### Supplied information ###

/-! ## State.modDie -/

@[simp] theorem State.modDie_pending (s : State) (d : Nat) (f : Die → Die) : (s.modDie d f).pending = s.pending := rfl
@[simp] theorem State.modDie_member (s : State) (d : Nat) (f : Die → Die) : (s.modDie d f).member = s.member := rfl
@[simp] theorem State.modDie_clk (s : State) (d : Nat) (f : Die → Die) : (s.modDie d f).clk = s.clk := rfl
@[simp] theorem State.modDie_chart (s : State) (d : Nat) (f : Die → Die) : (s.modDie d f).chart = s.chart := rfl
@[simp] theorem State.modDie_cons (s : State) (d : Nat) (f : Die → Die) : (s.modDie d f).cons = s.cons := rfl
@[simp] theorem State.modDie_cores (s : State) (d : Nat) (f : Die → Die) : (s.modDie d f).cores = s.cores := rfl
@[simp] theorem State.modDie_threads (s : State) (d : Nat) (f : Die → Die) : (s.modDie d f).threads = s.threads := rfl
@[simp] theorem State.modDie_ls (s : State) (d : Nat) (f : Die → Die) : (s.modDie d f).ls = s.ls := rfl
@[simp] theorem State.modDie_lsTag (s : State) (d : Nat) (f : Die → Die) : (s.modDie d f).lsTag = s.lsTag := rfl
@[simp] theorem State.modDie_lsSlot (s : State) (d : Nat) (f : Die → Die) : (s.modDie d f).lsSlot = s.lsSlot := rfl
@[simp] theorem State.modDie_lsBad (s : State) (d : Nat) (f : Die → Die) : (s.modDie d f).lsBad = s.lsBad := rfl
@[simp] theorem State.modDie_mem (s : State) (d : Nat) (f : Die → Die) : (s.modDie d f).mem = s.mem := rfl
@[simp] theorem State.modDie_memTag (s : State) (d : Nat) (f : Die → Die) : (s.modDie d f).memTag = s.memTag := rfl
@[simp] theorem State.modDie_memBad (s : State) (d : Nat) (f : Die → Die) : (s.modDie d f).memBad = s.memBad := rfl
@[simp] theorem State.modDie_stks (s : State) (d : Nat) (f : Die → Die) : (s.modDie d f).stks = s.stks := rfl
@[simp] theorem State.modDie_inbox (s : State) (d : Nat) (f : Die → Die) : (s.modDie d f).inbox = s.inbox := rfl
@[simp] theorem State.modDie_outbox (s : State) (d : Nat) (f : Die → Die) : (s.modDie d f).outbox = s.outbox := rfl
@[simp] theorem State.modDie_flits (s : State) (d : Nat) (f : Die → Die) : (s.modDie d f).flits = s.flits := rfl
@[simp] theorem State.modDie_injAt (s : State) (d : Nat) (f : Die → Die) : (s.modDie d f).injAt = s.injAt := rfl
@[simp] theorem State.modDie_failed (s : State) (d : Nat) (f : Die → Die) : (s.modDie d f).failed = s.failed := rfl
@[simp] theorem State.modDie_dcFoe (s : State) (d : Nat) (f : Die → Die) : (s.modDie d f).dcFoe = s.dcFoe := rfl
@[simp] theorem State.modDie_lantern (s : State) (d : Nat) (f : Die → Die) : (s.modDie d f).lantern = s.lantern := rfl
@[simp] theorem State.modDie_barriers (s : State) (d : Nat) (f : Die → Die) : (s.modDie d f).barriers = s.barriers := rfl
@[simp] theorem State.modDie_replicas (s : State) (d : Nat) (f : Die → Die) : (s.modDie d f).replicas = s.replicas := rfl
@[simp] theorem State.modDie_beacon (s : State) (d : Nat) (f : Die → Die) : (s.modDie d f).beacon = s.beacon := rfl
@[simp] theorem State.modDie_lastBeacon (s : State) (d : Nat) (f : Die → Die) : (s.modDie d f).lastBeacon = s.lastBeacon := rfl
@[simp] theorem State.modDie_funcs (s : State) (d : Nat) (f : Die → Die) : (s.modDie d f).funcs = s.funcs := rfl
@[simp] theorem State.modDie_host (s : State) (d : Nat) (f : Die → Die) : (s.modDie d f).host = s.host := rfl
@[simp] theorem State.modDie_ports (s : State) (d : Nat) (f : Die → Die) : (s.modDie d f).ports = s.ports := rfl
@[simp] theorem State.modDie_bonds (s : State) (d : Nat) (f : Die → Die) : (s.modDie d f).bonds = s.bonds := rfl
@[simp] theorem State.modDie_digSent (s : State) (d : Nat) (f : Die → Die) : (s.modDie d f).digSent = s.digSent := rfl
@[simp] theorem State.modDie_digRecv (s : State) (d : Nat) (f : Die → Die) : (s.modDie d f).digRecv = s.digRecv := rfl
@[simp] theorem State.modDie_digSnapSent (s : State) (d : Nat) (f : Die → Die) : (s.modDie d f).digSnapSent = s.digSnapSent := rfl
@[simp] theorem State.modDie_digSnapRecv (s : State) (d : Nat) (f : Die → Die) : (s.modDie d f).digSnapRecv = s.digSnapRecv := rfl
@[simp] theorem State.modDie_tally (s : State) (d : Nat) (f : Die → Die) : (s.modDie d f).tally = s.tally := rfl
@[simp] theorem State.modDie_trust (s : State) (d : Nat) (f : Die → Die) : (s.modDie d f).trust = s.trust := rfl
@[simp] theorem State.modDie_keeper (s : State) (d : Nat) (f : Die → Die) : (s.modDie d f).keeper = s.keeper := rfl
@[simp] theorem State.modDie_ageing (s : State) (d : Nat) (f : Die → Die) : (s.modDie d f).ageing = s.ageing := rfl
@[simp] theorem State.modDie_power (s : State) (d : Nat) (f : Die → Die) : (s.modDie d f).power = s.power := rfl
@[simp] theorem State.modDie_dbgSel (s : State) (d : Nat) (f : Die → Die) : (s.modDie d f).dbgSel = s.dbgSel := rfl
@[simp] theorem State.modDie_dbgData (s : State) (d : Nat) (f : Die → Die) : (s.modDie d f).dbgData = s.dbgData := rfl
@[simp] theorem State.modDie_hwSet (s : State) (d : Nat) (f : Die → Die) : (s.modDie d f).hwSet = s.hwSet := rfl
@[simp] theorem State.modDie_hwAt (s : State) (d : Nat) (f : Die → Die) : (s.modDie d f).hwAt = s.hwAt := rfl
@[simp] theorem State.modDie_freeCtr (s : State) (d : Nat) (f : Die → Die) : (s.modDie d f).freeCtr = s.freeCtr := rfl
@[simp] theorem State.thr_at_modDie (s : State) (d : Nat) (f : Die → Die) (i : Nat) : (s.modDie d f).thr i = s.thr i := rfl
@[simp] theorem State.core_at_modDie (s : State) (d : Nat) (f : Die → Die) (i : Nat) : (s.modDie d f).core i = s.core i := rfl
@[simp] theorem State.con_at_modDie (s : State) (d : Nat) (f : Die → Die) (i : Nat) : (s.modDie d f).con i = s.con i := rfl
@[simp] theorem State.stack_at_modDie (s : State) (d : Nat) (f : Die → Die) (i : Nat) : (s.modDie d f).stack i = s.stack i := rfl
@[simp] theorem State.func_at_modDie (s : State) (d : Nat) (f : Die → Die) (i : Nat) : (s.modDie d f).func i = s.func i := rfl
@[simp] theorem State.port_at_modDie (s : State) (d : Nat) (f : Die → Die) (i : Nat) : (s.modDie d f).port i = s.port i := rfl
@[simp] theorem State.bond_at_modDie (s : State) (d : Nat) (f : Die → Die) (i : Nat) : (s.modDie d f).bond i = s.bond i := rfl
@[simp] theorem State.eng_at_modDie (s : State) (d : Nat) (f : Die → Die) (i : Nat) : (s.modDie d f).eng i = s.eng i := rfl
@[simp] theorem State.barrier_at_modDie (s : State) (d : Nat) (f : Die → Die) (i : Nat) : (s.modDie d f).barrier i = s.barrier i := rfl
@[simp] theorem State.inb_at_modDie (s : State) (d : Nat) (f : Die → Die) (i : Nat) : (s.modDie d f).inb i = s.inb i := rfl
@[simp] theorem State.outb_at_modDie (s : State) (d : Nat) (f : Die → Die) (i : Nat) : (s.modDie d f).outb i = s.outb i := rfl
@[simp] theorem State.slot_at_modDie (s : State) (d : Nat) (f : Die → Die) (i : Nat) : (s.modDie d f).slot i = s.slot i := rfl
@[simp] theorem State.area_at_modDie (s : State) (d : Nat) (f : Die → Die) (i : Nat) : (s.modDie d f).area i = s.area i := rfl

###

→ Task requirements
Using the records above, repeat exactly the lines from the first one through the line with "s.ls := rfl".

→ Solution to the exercise
/-! ## State.modDie -/

@[simp] theorem State.modDie_pending (s : State) (d : Nat) (f : Die → Die) : (s.modDie d f).pending = s.pending := rfl
@[simp] theorem State.modDie_member (s : State) (d : Nat) (f : Die → Die) : (s.modDie d f).member = s.member := rfl
@[simp] theorem State.modDie_clk (s : State) (d : Nat) (f : Die → Die) : (s.modDie d f).clk = s.clk := rfl
@[simp] theorem State.modDie_chart (s : State) (d : Nat) (f : Die → Die) : (s.modDie d f).chart = s.chart := rfl
@[simp] theorem State.modDie_cons (s : State) (d : Nat) (f : Die → Die) : (s.modDie d f).cons = s.cons := rfl
@[simp] theorem State.modDie_cores (s : State) (d : Nat) (f : Die → Die) : (s.modDie d f).cores = s.cores := rfl
@[simp] theorem State.modDie_threads (s : State) (d : Nat) (f : Die → Die) : (s.modDie d f).threads = s.threads := rfl
@[simp] theorem State.modDie_ls (s : State) (d : Nat) (f : Die → Die) : (s.modDie d f).ls = s.ls := rfl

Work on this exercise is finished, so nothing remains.